Decision packages are self contained modules or proposals seeking funds. Each decision package will clearly explain the activity, the need for the item, the amount involved, the benefit of implementing the proposal, the loss that may be incurred, if it is not done etc.
Advantages of Zero Base Budgeting:
The following are the main advantages of ZBB:
(1) Zero-base budgeting is not based on incremental approach, so it promotes operational efficiency because it requires managers to review and justify their activities or the funds requested. Past inefficiencies are not repeated.
(2) Zero-base budgeting is most appropriate for the staff and support areas (i.e., non- manufacturing overheads) of an organisation because the inputs of these areas are not directly related to the final outputs of the organisation.
(3) Zero-base budgeting considers every time alternative ways of performing the same job because zero is taken as a base every time at the preparation of a budget. Thus management has an opportunity to get a critical appraisal of its activities.
(4) It focuses management process on analysis and decision-making because it requires managers to review their activities every time when a budget is developed.
(5) It is helpful to the management in making optimum allocation of scarce resources because a unique aspect of zero-base budgeting is the evaluation of both current and proposed expenditure and placing it in some order of priority. Funds are used on priority basis and hence there is better allocation of resources.
(6) Coordination within the firm is improved and communication channels are strengthened.
(7) Increased participation in ZBB creates a motivational impact.
(8) ZBB is particularly useful for service departments and Governments.
(9) It makes managers cost conscious and helps them in identifying priorities in the overall interest of the organisation.
To conclude, ZBB is not a panacea, but it can certainly increase the usefulness of the budgeting process because it tries to overcome the weaknesses of conventional budgeting.
Defects of ZBB:
The following are main defects of ZBB:
(i) The paper work will increase periodically due to large number of decision packages.

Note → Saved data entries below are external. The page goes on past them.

-- ==== Sys2Proof/Laws/PerInstr.lean ====
section
/-!
SUPPORT. A statement about every instruction, one lemma for each constructor: an instruction of a handler core has
an encoding and an event has none (R94, R101, R451).
-/

namespace Sys2Proof.Laws.Encodable

/-- The encoder answers words for exactly the rows that a core fetches from instruction lines. -/
def Statement (i : Instr) : Prop := (encode i).isSome = i.isCore
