-- ==== Sys2Proof/Tests/Slice0.lean ====
section
/-!
SUPPORT. The model's own tests: words written out from the encodings of R94 to R404, terms that WellFormed refuses, single
steps whose expected results are those of the spec's examples and tables, and for each statement with hypotheses a state
that meets them.
-/

namespace Sys2Proof.Tests
set_option Elab.async false
open Sys2Proof Sys2Proof.Machine

/-! ### Decoding and well-formedness -/

/-- Every word of a list decodes to the instruction beside it. -/
def decodes (l : List (Head × Word × Instr)) : Bool :=
  l.all fun e => match decode e.1 e.2.1 with
    | .ok i => decide (i = e.2.2)
    | .error _ => false

/-- Every word of a list is refused. -/
def refused (l : List (Head × Word)) : Bool :=
  l.all fun e => match decode e.1 e.2 with
    | .ok _ => false
    | .error _ => true

/-- Every term of a list is ill-formed. -/
def refusesAll (l : List Instr) : Bool := l.all fun i => !i.wf

theorem test_decode_control :
    decodes [
      (0x0000, 0x0, .nop),
      (0x0001, 0x0, .done),
      (0x0002, 0x0, .ret),
      (0x0003, 0x0, .bkpt)] = true := by decide +kernel

theorem test_decode_integer_register_1 :
    decodes [
      (0x050F, 0xF7C0, .add 1 ⟨true, 3⟩ 30 31),
      (0x0512, 0xEF81, .sub 2 ⟨false, 2⟩ 29 30),
      (0x051C, 0xE742, .mul 3 ⟨true, 0⟩ 28 29),
      (0x0521, 0xDF03, .mulh 4 ⟨false, 1⟩ 27 28),
      (0x052F, 0xD6C4, .div 5 ⟨true, 3⟩ 26 27),
      (0x0532, 0xCE85, .rem 6 ⟨false, 2⟩ 25 26),
      (0x053C, 0xC646, .and 7 ⟨true, 0⟩ 24 25),
      (0x0541, 0xBE07, .or 8 ⟨false, 1⟩ 23 24),
      (0x054F, 0xB5C8, .xor 9 ⟨true, 3⟩ 22 23),
      (0x0552, 0xAD89, .andn 10 ⟨false, 2⟩ 21 22),
      (0x055C, 0xA54A, .shl 11 ⟨true, 0⟩ 20 21),
      (0x0561, 0x9D0B, .shr 12 ⟨false, 1⟩ 19 20),
      (0x056F, 0x94CC, .sha 13 ⟨true, 3⟩ 18 19),
      (0x0572, 0x8C8D, .rot 14 ⟨false, 2⟩ 17 18)] = true := by decide +kernel

theorem test_decode_integer_register_2 :
    decodes [
      (0x057C, 0x844E, .min 15 ⟨true, 0⟩ 16 17),
      (0x0581, 0x7C0F, .max 16 ⟨false, 1⟩ 15 16),
      (0x058F, 0x73D0, .cmpeq 17 ⟨true, 3⟩ 14 15),
      (0x0592, 0x6B91, .cmpne 18 ⟨false, 2⟩ 13 14),
      (0x059C, 0x6352, .cmplt 19 ⟨true, 0⟩ 12 13),
      (0x05A1, 0x5B13, .cmple 20 ⟨false, 1⟩ 11 12),
      (0x05A7, 0x14, .clz 20 ⟨true, 3⟩ 0),
      (0x05AA, 0x815, .ctz 21 ⟨false, 2⟩ 1),
      (0x05B4, 0x1016, .popc 22 ⟨true, 0⟩ 2),
      (0x05B9, 0x1817, .brev 23 ⟨false, 1⟩ 3)] = true := by decide +kernel

theorem test_decode_integer_immediate_1 :
    decodes [
      (0x0A0F, 0xF0008000, .addI16 1 ⟨true, 3⟩ 30 0x8000),
      (0x0A12, 0xE8018001, .subI16 2 ⟨false, 2⟩ 29 0x8001),
      (0x0A1C, 0xE0028002, .mulI16 3 ⟨true, 0⟩ 28 0x8002),
      (0x0A21, 0xD8038003, .mulhI16 4 ⟨false, 1⟩ 27 0x8003),
      (0x0A2F, 0xD0048004, .divI16 5 ⟨true, 3⟩ 26 0x8004),
      (0x0A32, 0xC8058005, .remI16 6 ⟨false, 2⟩ 25 0x8005),
      (0x0A3C, 0xC0068006, .andI16 7 ⟨true, 0⟩ 24 0x8006),
      (0x0A41, 0xB8078007, .orI16 8 ⟨false, 1⟩ 23 0x8007),
      (0x0A4F, 0xB0088008, .xorI16 9 ⟨true, 3⟩ 22 0x8008),
      (0x0A52, 0xA8098009, .andnI16 10 ⟨false, 2⟩ 21 0x8009),
      (0x0A5C, 0xA00A800A, .shlI16 11 ⟨true, 0⟩ 20 0x800a),
      (0x0A61, 0x980B800B, .shrI16 12 ⟨false, 1⟩ 19 0x800b),
      (0x0A6F, 0x900C800C, .shaI16 13 ⟨true, 3⟩ 18 0x800c),
      (0x0A72, 0x880D800D, .rotI16 14 ⟨false, 2⟩ 17 0x800d)] = true := by decide +kernel

theorem test_decode_integer_immediate_2 :
    decodes [
      (0x0A7C, 0x800E800E, .minI16 15 ⟨true, 0⟩ 16 0x800e),
      (0x0A81, 0x780F800F, .maxI16 16 ⟨false, 1⟩ 15 0x800f),
      (0x0A8F, 0x70108010, .cmpeqI16 17 ⟨true, 3⟩ 14 0x8010),
      (0x0A92, 0x68118011, .cmpneI16 18 ⟨false, 2⟩ 13 0x8011),
      (0x0A9C, 0x60128012, .cmpltI16 19 ⟨true, 0⟩ 12 0x8012),
      (0x0AA1, 0x58138013, .cmpleI16 20 ⟨false, 1⟩ 11 0x8013)] = true := by decide +kernel

theorem test_decode_integer_wide :
    decodes [
      (0x0F4F, 0x8800800000000001, .addI48 9 ⟨true, 3⟩ 17 0x800000000001),
      (0x0F52, 0x9001800000000002, .andI48 10 ⟨false, 2⟩ 18 0x800000000002),
      (0x0F5C, 0x9802800000000003, .orI48 11 ⟨true, 0⟩ 19 0x800000000003),
      (0x0F61, 0xA003800000000004, .xorI48 12 ⟨false, 1⟩ 20 0x800000000004),
      (0x1148, 0xFFFE, .movi16 9 0xFFFE),
      (0x1250, 0x80000001, .movi32 10 0x80000001),
      (0x13F8, 0x8000000000000001, .movi64 31 0x8000000000000001),
      (0x1648, 0x80000C8, .ext 9 1 8 3),
      (0x1648, 0x80107E0, .ins 9 1 32 31),
      (0x1648, 0xF820000, .sel 9 1 30)] = true := by decide +kernel

theorem test_decode_pointers :
    decodes [
      (0x1948, 0x8C80, .padd 9 17 18),
      (0x1A48, 0x48000040, .paddI16 9 9 64),
      (0x1948, 0x8C81, .psub 9 17 18),
      (0x1978, 0x8802, .viewset 15 17),
      (0x1948, 0x8803, .viewof 9 17),
      (0x1948, 0x8804, .isspc 9 17),
      (0x19EC, 0xE805, .castspc 29 true .priv 29),
      (0x19EB, 0xE805, .castspc 29 false .inbox 29),
      (0x1948, 0x806, .hown 9 1)] = true := by decide +kernel

theorem test_decode_branches :
    decodes [
      (0x1E00, 0x7FFFFE3, .br 0x7ffffe3),
      (0x1E01, 0x8FFFFFE3, .bz 17 0x7ffffe3),
      (0x1E02, 0x97FFFFE3, .bnz 18 0x7ffffe3),
      (0x1E03, 0x9FFFFFE3, .bltz 19 0x7ffffe3),
      (0x1E04, 0xA7FFFFE3, .bgez 20 0x7ffffe3),
      (0x1E06, 0xB7FFFFE3, .loop 22 0x7ffffe3),
      (0x1EF5, 0x41, .call 30 0x41),
      (0x2100, 0x4800, .jmp 9),
      (0x21F0, 0x4801, .callr 30 9)] = true := by decide +kernel

theorem test_decode_memory_1 :
    decodes [
      (0x260B, 0x4000FFF8, .ld 1 ⟨false, 3⟩ 8 0xFFF8),
      (0x270E, 0x4000800000000000, .ldW 1 ⟨true, 2⟩ 8 0x800000000000),
      (0x2613, 0x4001FFF8, .ldAcq 2 ⟨false, 3⟩ 8 0xFFF8),
      (0x2716, 0x4001800000000000, .ldAcqW 2 ⟨true, 2⟩ 8 0x800000000000),
      (0x261B, 0x40020010, .ldSync 3 false 8 16),
      (0x271F, 0x4002000000000010, .ldSyncW 3 true 8 16),
      (0x2623, 0x40030010, .ldSynce 4 false 8 16),
      (0x2727, 0x4003000000000010, .ldSynceW 4 true 8 16),
      (0x2A03, 0x19010008, .st ⟨false, 3⟩ 3 4 1 8),
      (0x2B00, 0x1907000000000008, .stW ⟨false, 0⟩ 3 4 7 8),
      (0x2A03, 0x19090008, .stRel ⟨false, 3⟩ 3 4 1 8),
      (0x2B00, 0x190F000000000008, .stRelW ⟨false, 0⟩ 3 4 7 8),
      (0x2A03, 0x29900000, .stFe false 5 6 0 0),
      (0x2B07, 0x2995000000000001, .stFeW true 5 6 5 1)] = true := by decide +kernel

theorem test_decode_memory_2 :
    decodes [
      (0x2E4B, 0x20030002, .ldx 9 ⟨false, 3⟩ 3 4 2),
      (0x2E01, 0x216FFFFF, .stx ⟨false, 1⟩ 15 4 5 0xFFFF),
      (0x32A2, 0x52C00000, .aadd 20 ⟨false, 2⟩ 10 11 .none 0 .ctx),
      (0x32AF, 0x5B090009, .aand 21 ⟨true, 3⟩ 11 12 .acq 1 .core),
      (0x32B2, 0x63520012, .aor 22 ⟨false, 2⟩ 12 13 .rel 2 .clus),
      (0x32BF, 0x6B9B001B, .axor 23 ⟨true, 3⟩ 13 14 .ar 3 .die),
      (0x32C2, 0x73C40024, .amin 24 ⟨false, 2⟩ 14 15 .none 4 .pkg),
      (0x32CF, 0x7C0D002D, .amax 25 ⟨true, 3⟩ 15 16 .acq 5 .sys),
      (0x32D2, 0x84560030, .aswap 26 ⟨false, 2⟩ 16 17 .rel 6 .ctx),
      (0x32DF, 0x8C9F0039, .acas 27 ⟨true, 3⟩ 17 18 .ar 7 .core),
      (0x3600, 0x401, .fence 1 .pkg),
      (0x3600, 0x5FF, .fence 0xFF .sys)] = true := by decide +kernel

(ii) The cost of preparing the various packages may be very high in large firms involving vast number of decision packages.
(iii) Ranking of packages is very often subjective and may give risk to conflicts.
(iv) Bad managers may resist new ideas and changes as they feel threatened by ZBB.
(v) Some activities may have qualitative rather than quantitative benefits as it is very difficult to quantify such activities as research and development and general administration.
(vi) It may lay more emphasis on short term benefits to the determinant of long term objectives of the organisation.
(vii) Costs and benefits on each package must be continually up-to-dated to be relevant and new packages are to be developed as soon as new activities emerge.
Inspite of these defects, ZBB was adopted by several Governments all over the world to improve their budgeting skills. It finds application in control of service department costs. But for control of direct costs as direct materials and direct labour expenses etc. standard costing may be more useful.